**Supplied material**
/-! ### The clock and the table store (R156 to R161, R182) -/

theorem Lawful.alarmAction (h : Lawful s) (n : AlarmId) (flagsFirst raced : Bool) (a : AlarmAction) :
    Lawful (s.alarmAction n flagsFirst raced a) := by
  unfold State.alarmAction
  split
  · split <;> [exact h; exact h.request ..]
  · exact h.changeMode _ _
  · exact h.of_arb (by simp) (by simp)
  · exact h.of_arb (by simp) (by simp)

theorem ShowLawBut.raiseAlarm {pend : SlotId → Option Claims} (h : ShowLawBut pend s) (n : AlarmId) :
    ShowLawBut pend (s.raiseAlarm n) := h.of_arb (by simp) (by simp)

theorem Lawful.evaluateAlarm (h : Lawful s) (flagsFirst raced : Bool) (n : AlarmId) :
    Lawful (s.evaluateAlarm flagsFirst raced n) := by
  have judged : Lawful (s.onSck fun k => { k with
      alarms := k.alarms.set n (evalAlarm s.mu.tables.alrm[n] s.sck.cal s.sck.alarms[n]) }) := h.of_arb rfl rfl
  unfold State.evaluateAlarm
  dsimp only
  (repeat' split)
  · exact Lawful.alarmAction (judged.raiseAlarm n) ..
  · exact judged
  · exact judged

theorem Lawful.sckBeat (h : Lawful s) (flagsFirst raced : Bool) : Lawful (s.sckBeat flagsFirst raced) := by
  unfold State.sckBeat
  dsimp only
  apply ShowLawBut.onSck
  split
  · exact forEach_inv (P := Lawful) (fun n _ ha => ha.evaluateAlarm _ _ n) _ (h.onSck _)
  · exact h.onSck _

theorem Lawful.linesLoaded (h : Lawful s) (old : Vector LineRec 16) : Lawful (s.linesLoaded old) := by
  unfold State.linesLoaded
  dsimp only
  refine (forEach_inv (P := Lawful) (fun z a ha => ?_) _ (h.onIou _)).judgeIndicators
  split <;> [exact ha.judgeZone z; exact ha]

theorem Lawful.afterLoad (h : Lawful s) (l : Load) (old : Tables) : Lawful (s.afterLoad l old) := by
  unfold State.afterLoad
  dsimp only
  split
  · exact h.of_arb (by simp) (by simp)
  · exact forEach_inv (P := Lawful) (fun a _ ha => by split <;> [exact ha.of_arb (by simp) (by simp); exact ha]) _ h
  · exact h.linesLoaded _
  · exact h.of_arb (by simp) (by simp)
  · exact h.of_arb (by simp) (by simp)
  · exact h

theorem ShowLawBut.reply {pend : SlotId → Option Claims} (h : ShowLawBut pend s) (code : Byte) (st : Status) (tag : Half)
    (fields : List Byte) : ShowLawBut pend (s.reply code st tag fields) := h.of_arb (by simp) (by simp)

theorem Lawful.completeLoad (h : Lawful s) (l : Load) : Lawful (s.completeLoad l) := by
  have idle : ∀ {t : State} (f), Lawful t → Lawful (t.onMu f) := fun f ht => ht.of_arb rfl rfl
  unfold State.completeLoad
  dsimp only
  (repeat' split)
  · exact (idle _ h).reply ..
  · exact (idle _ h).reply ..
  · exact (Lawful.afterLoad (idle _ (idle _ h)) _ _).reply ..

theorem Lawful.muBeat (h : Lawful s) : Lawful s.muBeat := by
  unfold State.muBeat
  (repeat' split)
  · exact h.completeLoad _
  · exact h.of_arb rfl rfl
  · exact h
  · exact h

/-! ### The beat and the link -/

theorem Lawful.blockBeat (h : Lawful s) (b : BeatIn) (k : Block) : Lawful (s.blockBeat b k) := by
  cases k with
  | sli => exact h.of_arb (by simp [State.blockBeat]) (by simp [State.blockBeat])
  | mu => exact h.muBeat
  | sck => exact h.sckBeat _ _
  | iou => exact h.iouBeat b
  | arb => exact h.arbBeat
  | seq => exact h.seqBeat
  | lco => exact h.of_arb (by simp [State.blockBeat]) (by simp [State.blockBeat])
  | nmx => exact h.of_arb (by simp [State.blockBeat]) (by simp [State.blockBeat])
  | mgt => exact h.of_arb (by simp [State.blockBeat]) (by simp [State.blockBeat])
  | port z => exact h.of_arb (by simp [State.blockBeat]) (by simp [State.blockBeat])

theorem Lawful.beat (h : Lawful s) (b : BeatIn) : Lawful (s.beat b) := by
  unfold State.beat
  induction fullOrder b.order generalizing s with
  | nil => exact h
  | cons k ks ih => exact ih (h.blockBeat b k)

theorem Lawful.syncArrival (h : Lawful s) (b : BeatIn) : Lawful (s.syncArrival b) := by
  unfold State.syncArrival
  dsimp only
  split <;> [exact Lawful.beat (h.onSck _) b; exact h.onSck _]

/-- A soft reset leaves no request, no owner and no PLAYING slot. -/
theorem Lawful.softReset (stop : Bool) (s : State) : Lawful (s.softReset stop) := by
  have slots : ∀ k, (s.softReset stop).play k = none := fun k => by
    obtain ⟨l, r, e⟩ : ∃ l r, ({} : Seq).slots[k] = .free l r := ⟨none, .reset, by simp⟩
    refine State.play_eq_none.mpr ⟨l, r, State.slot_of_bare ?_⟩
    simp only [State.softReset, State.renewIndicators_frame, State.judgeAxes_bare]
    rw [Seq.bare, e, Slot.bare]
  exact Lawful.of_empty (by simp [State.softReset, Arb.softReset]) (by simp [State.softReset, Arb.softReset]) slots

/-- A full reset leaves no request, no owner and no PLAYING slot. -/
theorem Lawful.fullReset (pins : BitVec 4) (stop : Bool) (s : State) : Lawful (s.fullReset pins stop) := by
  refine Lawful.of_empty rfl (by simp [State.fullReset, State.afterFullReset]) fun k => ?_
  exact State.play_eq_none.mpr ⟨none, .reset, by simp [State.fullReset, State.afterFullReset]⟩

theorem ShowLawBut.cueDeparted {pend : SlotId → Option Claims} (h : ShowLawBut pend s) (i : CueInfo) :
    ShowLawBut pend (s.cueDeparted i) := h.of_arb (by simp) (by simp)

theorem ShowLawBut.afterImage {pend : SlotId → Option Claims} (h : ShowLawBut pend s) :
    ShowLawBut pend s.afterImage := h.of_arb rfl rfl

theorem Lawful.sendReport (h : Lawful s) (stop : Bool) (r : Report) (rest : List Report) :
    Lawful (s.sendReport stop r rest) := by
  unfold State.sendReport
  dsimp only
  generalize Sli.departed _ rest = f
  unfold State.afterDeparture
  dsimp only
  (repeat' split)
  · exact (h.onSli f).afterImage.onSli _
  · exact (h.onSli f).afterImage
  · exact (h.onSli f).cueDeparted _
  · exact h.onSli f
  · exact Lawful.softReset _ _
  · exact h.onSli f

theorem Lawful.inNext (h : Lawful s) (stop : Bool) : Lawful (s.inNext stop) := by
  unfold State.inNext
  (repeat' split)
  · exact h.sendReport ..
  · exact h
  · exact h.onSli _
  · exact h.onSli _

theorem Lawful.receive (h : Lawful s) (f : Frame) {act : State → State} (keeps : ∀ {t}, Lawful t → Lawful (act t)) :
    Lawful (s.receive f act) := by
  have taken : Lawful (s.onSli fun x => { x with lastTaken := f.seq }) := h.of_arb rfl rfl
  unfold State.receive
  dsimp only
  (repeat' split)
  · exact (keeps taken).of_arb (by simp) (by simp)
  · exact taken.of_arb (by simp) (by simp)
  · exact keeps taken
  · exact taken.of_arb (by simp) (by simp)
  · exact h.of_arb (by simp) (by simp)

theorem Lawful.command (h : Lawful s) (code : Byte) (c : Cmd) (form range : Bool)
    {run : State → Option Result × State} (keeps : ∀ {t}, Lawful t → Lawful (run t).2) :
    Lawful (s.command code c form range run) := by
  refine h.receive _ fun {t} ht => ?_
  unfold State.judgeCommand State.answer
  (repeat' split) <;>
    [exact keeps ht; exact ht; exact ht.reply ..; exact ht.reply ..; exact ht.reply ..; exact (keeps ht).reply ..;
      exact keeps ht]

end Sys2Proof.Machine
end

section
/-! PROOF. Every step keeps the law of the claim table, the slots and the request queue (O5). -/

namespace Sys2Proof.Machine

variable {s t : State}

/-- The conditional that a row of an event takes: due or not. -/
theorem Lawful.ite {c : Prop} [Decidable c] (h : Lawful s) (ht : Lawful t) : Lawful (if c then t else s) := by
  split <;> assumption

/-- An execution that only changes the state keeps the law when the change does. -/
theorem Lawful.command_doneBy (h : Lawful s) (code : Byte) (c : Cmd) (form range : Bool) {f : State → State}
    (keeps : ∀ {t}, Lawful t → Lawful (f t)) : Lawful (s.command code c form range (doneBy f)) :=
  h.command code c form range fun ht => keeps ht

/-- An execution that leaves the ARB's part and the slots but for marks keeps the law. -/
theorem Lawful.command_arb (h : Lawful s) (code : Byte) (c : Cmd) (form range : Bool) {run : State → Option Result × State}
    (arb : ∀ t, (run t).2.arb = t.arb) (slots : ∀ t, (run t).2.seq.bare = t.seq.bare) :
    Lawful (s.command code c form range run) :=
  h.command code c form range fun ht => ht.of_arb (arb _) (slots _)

**What this task involves**
Tell how many lines of the listing above contain "Byte", giving the number alone.

**Written answer**
5